(Saved entries)
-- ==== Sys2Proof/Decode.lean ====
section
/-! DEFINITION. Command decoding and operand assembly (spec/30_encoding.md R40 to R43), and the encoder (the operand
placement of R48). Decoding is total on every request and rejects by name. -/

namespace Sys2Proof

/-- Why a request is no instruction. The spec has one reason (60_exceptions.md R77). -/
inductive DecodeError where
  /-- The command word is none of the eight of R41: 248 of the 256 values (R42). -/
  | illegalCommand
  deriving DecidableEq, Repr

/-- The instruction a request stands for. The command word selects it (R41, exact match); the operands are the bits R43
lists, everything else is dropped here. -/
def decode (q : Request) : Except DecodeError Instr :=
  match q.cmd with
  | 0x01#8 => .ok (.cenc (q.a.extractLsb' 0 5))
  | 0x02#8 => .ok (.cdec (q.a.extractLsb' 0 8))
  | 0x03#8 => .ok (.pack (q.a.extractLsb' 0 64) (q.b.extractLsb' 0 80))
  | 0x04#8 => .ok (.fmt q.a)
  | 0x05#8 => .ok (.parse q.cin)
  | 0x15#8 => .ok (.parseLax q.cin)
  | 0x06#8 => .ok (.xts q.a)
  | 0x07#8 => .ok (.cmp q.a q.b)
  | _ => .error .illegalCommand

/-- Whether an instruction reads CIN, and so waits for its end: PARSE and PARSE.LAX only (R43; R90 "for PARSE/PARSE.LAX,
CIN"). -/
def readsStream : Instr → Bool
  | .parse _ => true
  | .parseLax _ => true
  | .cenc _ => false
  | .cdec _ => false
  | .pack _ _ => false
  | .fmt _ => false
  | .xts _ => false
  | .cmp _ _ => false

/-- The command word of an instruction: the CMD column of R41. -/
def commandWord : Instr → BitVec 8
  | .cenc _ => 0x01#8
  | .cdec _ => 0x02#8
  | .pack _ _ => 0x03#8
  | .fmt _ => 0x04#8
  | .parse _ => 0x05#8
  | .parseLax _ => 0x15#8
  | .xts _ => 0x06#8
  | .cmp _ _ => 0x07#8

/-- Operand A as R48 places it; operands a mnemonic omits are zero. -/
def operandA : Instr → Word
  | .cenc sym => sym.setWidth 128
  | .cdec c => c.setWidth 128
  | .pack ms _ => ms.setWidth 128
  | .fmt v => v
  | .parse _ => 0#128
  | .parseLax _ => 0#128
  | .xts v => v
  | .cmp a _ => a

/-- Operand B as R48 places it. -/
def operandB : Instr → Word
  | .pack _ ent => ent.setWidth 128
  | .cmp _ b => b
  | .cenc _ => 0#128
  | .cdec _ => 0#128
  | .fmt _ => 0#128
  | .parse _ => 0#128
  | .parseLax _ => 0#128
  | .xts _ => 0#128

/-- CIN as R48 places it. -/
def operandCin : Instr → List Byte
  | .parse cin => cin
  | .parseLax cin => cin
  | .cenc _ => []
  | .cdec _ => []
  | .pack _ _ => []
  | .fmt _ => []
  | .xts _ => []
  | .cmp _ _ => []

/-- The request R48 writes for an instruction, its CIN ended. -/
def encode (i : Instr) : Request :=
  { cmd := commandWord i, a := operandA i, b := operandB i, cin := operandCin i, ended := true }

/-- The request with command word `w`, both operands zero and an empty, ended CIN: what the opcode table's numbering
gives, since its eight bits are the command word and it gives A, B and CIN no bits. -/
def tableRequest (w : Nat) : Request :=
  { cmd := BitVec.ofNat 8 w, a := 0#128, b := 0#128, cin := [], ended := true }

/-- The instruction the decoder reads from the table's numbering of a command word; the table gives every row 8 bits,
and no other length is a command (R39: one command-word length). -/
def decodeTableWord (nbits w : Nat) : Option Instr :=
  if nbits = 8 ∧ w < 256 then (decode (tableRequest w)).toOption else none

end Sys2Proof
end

---

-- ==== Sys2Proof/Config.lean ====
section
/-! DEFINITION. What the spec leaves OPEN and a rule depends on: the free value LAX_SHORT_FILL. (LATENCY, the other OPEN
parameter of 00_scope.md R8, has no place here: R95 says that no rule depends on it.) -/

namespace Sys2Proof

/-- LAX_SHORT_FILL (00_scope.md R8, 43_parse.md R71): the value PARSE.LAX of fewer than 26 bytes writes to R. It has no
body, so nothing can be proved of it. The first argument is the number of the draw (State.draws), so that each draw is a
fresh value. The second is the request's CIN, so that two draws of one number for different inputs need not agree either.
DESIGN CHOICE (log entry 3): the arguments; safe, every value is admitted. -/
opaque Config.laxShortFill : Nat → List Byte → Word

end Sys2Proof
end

---

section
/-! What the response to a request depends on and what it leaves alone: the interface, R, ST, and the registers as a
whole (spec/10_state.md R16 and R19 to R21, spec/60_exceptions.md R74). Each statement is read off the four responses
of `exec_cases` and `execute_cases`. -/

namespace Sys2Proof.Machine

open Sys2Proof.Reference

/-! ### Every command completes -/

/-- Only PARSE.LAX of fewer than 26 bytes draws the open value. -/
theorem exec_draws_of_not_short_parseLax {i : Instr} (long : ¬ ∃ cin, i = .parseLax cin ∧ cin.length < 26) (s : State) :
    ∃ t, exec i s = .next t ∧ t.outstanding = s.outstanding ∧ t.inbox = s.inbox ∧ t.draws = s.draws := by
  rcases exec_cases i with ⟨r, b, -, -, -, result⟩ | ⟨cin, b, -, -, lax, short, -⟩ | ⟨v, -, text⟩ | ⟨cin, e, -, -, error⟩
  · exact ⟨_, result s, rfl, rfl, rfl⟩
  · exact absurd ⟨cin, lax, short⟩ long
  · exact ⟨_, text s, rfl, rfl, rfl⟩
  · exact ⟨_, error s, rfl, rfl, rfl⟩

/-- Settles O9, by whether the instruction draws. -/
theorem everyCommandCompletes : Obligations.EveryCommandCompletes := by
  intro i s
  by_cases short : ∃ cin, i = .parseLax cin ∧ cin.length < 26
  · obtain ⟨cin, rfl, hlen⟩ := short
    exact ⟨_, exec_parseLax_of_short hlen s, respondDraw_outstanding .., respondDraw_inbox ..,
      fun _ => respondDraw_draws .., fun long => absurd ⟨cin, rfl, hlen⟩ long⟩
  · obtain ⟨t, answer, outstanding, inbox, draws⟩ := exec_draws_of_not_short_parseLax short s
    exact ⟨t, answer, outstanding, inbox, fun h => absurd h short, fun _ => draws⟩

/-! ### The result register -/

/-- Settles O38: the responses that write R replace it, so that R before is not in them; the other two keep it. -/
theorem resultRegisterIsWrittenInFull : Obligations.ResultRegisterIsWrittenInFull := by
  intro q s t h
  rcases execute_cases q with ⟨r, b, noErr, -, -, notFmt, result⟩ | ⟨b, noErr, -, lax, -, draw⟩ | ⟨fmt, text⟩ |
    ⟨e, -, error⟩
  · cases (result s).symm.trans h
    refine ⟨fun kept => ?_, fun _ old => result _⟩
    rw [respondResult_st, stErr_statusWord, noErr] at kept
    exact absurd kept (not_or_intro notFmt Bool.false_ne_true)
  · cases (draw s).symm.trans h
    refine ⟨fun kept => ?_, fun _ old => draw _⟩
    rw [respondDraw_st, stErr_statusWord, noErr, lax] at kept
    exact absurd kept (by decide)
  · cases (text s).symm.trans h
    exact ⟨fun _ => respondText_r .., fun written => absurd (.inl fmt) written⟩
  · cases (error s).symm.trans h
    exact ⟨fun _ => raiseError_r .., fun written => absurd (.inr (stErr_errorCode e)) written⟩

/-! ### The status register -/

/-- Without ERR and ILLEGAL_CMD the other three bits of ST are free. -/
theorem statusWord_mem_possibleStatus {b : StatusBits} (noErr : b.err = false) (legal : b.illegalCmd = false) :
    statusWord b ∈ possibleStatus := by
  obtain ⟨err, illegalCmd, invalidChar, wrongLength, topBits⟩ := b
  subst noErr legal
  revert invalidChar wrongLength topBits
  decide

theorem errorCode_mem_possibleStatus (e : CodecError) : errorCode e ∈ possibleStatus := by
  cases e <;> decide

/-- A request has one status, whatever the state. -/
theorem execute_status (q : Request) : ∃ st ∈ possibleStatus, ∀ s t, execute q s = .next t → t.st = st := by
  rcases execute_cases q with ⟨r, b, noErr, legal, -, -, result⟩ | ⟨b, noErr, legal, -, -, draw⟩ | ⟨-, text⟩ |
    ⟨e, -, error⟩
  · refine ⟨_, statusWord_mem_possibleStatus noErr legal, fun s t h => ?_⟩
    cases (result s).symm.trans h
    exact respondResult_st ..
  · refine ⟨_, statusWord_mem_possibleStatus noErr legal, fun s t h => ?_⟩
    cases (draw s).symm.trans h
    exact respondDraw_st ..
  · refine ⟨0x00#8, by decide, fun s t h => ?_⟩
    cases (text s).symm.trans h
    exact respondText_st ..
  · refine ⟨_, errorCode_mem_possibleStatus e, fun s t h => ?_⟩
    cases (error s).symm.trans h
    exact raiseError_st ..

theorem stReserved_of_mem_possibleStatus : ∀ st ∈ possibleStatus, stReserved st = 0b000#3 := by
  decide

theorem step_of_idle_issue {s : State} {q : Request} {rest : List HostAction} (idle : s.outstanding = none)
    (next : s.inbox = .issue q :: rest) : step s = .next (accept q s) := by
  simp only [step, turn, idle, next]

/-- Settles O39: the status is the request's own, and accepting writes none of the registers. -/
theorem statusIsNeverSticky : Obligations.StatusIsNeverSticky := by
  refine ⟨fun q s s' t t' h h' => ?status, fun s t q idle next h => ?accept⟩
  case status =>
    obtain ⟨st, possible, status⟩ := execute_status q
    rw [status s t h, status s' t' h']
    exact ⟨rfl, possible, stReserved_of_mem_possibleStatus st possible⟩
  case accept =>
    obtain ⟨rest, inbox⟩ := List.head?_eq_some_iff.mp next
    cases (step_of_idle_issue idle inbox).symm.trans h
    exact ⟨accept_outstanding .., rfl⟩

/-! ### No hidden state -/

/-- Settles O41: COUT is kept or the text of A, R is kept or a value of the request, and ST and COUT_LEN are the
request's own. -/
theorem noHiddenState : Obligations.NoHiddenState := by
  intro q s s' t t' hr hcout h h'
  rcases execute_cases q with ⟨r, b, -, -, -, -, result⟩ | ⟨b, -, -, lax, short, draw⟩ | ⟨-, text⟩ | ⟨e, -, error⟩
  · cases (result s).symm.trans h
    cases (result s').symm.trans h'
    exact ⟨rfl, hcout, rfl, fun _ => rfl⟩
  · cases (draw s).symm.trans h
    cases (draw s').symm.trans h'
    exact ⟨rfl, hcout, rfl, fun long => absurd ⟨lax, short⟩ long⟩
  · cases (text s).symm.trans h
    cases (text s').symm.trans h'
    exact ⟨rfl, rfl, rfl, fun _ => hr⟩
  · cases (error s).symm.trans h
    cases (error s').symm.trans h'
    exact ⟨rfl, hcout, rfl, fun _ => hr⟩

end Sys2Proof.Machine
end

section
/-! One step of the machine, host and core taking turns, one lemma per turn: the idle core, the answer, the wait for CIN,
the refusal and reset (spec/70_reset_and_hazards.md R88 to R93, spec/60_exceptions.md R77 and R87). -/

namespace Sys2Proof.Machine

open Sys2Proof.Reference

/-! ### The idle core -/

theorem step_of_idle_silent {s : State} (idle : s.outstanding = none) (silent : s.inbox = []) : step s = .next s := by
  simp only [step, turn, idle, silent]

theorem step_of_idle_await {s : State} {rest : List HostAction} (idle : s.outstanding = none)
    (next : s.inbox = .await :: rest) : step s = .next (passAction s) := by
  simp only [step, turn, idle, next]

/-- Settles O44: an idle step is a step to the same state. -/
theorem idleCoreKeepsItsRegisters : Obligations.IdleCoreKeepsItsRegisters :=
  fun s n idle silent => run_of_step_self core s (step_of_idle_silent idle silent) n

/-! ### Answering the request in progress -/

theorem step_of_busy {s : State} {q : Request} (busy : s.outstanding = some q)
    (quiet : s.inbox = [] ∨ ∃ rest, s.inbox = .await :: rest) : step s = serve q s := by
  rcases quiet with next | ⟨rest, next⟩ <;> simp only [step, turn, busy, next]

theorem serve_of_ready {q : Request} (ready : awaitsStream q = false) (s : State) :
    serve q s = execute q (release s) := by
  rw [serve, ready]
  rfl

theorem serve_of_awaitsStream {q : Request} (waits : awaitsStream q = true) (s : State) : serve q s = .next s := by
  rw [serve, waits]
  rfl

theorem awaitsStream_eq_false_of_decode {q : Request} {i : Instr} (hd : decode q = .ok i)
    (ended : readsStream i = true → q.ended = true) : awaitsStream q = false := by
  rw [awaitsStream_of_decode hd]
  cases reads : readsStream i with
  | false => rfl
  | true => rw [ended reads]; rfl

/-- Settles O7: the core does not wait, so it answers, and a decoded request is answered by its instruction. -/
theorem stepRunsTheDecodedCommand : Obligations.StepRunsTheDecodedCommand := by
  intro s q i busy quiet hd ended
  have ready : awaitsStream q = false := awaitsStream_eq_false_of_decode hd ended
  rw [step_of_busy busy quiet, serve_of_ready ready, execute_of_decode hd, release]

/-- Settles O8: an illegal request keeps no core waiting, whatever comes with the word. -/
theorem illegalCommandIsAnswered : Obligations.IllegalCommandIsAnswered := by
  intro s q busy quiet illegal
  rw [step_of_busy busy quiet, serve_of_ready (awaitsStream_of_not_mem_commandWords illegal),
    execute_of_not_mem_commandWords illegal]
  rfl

Work task: Using the data above, show each line where "places" occurs.

Task response:
/-- Operand A as R48 places it; operands a mnemonic omits are zero. -/
/-- Operand B as R48 places it. -/
/-- CIN as R48 places it. -/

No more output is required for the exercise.